Once a controller is launched, the only information needed for connecting clients and/or
engines is the IP/port of the Hub's `ROUTER` socket called the Registrar. This socket
handles connections from both clients and engines, and replies with the remaining
information necessary to establish the remaining connections. Clients use this same socket for
querying the Hub for state information.

### Heartbeat

```{figure} figs/hbfade.png
:align: center
:alt: IPython Heartbeat connections
:width: 432px

The heartbeat sockets.
```

The heartbeat process has been described elsewhere. To summarize: the Heartbeat Monitor
publishes a distinct message periodically via a `PUB` socket. Each engine has a
`zmq.FORWARDER` device with a `SUB` socket for input, and `DEALER` socket for output.
The `SUB` socket is connected to the `PUB` socket labeled _ping_, and the `DEALER` is
connected to the `ROUTER` labeled _pong_. This results in the same message being relayed
back to the Heartbeat Monitor with the addition of the `DEALER` prefix. The Heartbeat
Monitor receives all the replies via an `ROUTER` socket, and identifies which hearts are
still beating by the `zmq.IDENTITY` prefix of the `DEALER` sockets, which information
the Hub uses to notify clients of any changes in the available engines.

### Schedulers

```{figure} figs/queuefade.png
:align: center
:alt: IPython Queue connections
:width: 432px

Control message scheduler on the left, execution (apply) schedulers on the right.
```

The controller has at least three Schedulers. These devices are primarily for
relaying messages between clients and engines, but the Hub needs to see those
messages for its own purposes. Since no Python code may exist between the two sockets in a
queue, all messages sent through these queues (both directions) are also sent via a
`PUB` socket to a monitor, which allows the Hub to monitor queue traffic without
interfering with it.

For tasks, the engine need not be specified. Messages sent to the `ROUTER` socket from the
client side are assigned to an engine via ZMQ's `DEALER` round-robin load balancing.
Engine replies are directed to specific clients via the IDENTITY of the client, which is
received as a prefix at the Engine.

For Multiplexing, `ROUTER` is used for both in and output sockets in the device. Clients must
specify the destination by the `zmq.IDENTITY` of the `ROUTER` socket connected to
the downstream end of the device.

At the Kernel level, both of these `ROUTER` sockets are treated in the same way as the `REP`
socket in the serial version (except using ZMQStreams instead of explicit sockets).

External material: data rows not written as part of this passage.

/-- Settles O40: the tick's equation in each of R170's cases, and the laws of what the tick leaves. -/
theorem timerTickCases : Obligations.TimerTickCases := by
  refine ⟨by decide, by decide, fun x c =>
    ⟨fun hr => ⟨timerTick_stopped hr, timerSignal_stopped hr⟩, fun hr => ⟨fun hc => ?counting, fun hc => ?underflow⟩⟩⟩
  case counting =>
    rw [timerTick_counting hr hc]
    exact ⟨timerCounter_countDown x c, timerSignal_counting hc, fun _ hl hh => countDown_read c hl hh, countDown_w x c⟩
  case underflow =>
    have hsig : timerSignal x c = timerUnmasked x c := timerSignal_underflow hr hc
    refine ⟨hsig, ?flags, fun hs => ?singleShot, fun hs => ?continuous, fun _ => timerTick_read x c,
      fun _ => timerTick_latch x c⟩
    case flags =>
      rw [timerTick_icr, hsig, icrRaise_timerBit]
      rfl
    case singleShot =>
      rw [timerTick_singleShot hr hc hs]
      refine ⟨by simp [hc], ?_, ?_⟩
      · rw [stopTimer_r, read_write_same, underflowFlags_countDown_control]
      · rw [stopTimer_w, read_write_same, underflowFlags_w, countDown_w]
    case continuous =>
      obtain ⟨-, hl, hh, -⟩ := timer_indices_distinct x
      rw [timerTick_continuous hr hc hs]
      refine ⟨?_, ?_, ?_⟩
      · rw [timerCounter_loadTimer]
        exact timerLatch_eq_of_w (by simp)
      · rw [loadTimer_r, read_write_other _ _ _ _ hh.symm, read_write_other _ _ _ _ hl.symm,
          underflowFlags_countDown_control]
      · rw [loadTimer_w, underflowFlags_w, countDown_w]

/-! ### The ticks up to the underflow -/

/-- The ticks of a running timer that come before its underflow: counter - 1 of them, modulo 65536. -/
def ticksBefore (x : TimerId) (c : Cia) : Nat := (timerCounter x c - 1#16).toNat

/-- d is c with the timer, still running, counted down by n and no flag or latch changed. -/
structure CountedDown (x : TimerId) (n : Nat) (c d : Cia) : Prop where
  running : timerRunning x d = true
  counter : timerCounter x d = timerCounter x c - BitVec.ofNat 16 n
  flags : d.r.read 0xD#4 = c.r.read 0xD#4
  latches : d.w = c.w

section Count
variable {x : TimerId} {n : Nat} {c d : Cia}

theorem CountedDown.counter_eq_one_iff (h : CountedDown x n c d) (hn : n ≤ ticksBefore x c) :
    timerCounter x d = 1#16 ↔ n = ticksBefore x c := by
  unfold ticksBefore at *
  rw [h.counter]
  constructor <;> intro _ <;> bv_omega

theorem CountedDown.reachesZero_eq_decide (h : CountedDown x n c d) (hn : n ≤ ticksBefore x c) :
    reachesZero x d = decide (n = ticksBefore x c) := by
  rw [reachesZero_eq, h.running, Bool.true_and, Bool.beq_eq_decide_eq]
  exact decide_eq_decide.mpr (h.counter_eq_one_iff hn)

theorem CountedDown.tick (h : CountedDown x n c d) (hn : n < ticksBefore x c) : CountedDown x (n + 1) c (timerTick x d) := by
  obtain ⟨-, -, -, hl, hh, -⟩ := timer_indices_distinct x
  have hc : timerCounter x d ≠ 1#16 := fun h1 => hn.ne ((h.counter_eq_one_iff hn.le).mp h1)
  rw [timerTick_counting h.running hc]
  exact {
    running := by rw [timerRunning_countDown, h.running]
    counter := by rw [timerCounter_countDown, h.counter]; bv_omega
    flags := by rw [countDown_read d hl.symm hh.symm, h.flags]
    latches := by rw [countDown_w, h.latches] }

theorem countedDown_iterate (hr : timerRunning x c = true) :
    ∀ n ≤ ticksBefore x c, CountedDown x n c ((timerTick x)^[n] c)
  | 0, _ => ⟨hr, by simp, rfl, rfl⟩
  | n + 1, hn => by
    rw [Function.iterate_succ_apply']
    exact (countedDown_iterate hr n (by omega)).tick (by omega)

/-- Of the ticks up to `ticksBefore`, the last alone is an underflow. -/
theorem reachesZero_iterate (hr : timerRunning x c = true) (hn : n ≤ ticksBefore x c) :
    reachesZero x ((timerTick x)^[n] c) = decide (n = ticksBefore x c) :=
  (countedDown_iterate hr n hn).reachesZero_eq_decide hn

/-- The flags after the underflow of an unmasked timer. -/
theorem iterate_underflow_icr (hr : timerRunning x c = true) (hm : timerUnmasked x c = true) :
    ((timerTick x)^[ticksBefore x c + 1] c).r.read 0xD#4 = icrRaise (timerBit x) (c.r.read 0xD#4) := by
  have h := countedDown_iterate hr _ le_rfl
  have hm' : timerUnmasked x ((timerTick x)^[ticksBefore x c] c) = true := by rw [timerUnmasked, h.latches]; exact hm
  have hsig := timerSignal_underflow h.running ((h.counter_eq_one_iff le_rfl).mpr rfl)
  rw [Function.iterate_succ_apply', timerTick_icr, hsig, if_pos hm', h.flags]

theorem ticksBefore_add_one (hc : timerCounter x c ≠ 0#16) : ticksBefore x c + 1 = (timerCounter x c).toNat := by
  unfold ticksBefore
  bv_omega

theorem ticksBefore_of_zero (hc : timerCounter x c = 0#16) : ticksBefore x c = 65535 := by
  rw [ticksBefore, hc]
  rfl

end Count

/-- Settles O41: of a counter N ≥ 1 the ticks before the underflow are N - 1, and none of them changes the flags. -/
theorem timerCountLaw : Obligations.TimerCountLaw := by
  intro x c hr hc
  have hN := ticksBefore_add_one hc
  refine ⟨fun n hn => ?before, fun hm => ?after⟩
  case before =>
    have h := countedDown_iterate hr n (by omega)
    refine ⟨?_, h.flags, ?_⟩
    · rw [h.counter]
      bv_omega
    · rw [h.reachesZero_eq_decide (by omega)]
      exact decide_eq_decide.mpr (by omega)
  case after =>
    rw [← hN, iterate_underflow_icr hr hm]
    exact ⟨icrRaise_source x _, icrRaise_aggregate x _⟩

/-- Settles O42: of a counter $0000 the ticks before the underflow are 65535, the first of them the wrap. -/
theorem zeroCountLasts65536Ticks : Obligations.ZeroCountLasts65536Ticks := by
  intro x c hr hc
  have hN := ticksBefore_of_zero hc
  have first := countedDown_iterate hr 1 (by omega)
  refine ⟨?_, first.flags, fun n hn => ?_⟩
  · rw [← Function.iterate_one (timerTick x), first.counter, hc]
    rfl
  · rw [reachesZero_iterate hr (by omega), hN]

end Sys2Proof.Machine
end

section
/-! PROOFS. The CIA register operations (41_cia_registers.md R190-R231): an operation's own select word decodes to it, a read drives
one byte, a write changes one CIA by a store whose registers are read back one by one. -/

namespace Sys2Proof.Machine

/-- The decoder reads back the word of a well-formed operation. -/
theorem decodeWord_of_encode {c : CodeWord} {i : Instr} (hwf : i.wellFormed = true) (h : encode i = c) :
    decodeWord c = .ok i := h ▸ decodeOfEncode i hwf

/-! ### Reads -/

/-- Settles O30: each read is the plain read of its register, and its word is the one that encodes it. -/
theorem ciaPlainReads : Obligations.CiaPlainReads := by
  refine ⟨?ports, fun _ => ?words, fun k s => ?reads⟩
  case ports => exact ⟨decodeWord_of_encode rfl rfl, decodeWord_of_encode rfl rfl⟩
  case words => refine ⟨?_, ?_, ?_, ?_, ?_, ?_, ?_⟩ <;> exact decodeWord_of_encode rfl rfl
  case reads => exact ⟨rfl, rfl, rfl, rfl, rfl, rfl, rfl, rfl, rfl⟩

Execution can be done in a load-balanced (engine-agnostic) or multiplexed (engine-specified)
manner. The sockets on the Client and Engine are the same for these two actions, but the
scheduler used determines the actual behavior. This routing is done via the `zmq.IDENTITY` of
the upstream sockets in each MonitoredQueue.

### IOPub

```{figure} figs/iopubfade.png
:align: center
:alt: IOPub connections
:width: 432px

stdout/err are published via a `PUB/SUB` MonitoredQueue
```

On the kernels, stdout/stderr are captured and published via a `PUB` socket. These `PUB`
sockets all connect to a `SUB` socket input of a MonitoredQueue, which subscribes to all
messages. They are then republished via another `PUB` socket, which can be
subscribed by the clients.

### Client connections

```{figure} figs/queryfade.png
:align: center
:alt: IPython client query connections
:width: 432px

Clients connect to an `ROUTER` socket to query the hub.
```

The hub's registrar `ROUTER` socket also listens for queries from clients as to queue status,
and control instructions. Clients connect to this socket via an `DEALER` during registration.

```{figure} figs/notiffade.png
:align: center
:alt: IPython Registration connections
:width: 432px

Engine registration events are published via a `PUB` socket.
```

The Hub publishes all registration/unregistration events via a `PUB` socket. This
allows clients to stay up to date with what engines are available by subscribing to the
feed with a `SUB` socket. Other processes could selectively subscribe to just
registration or unregistration events.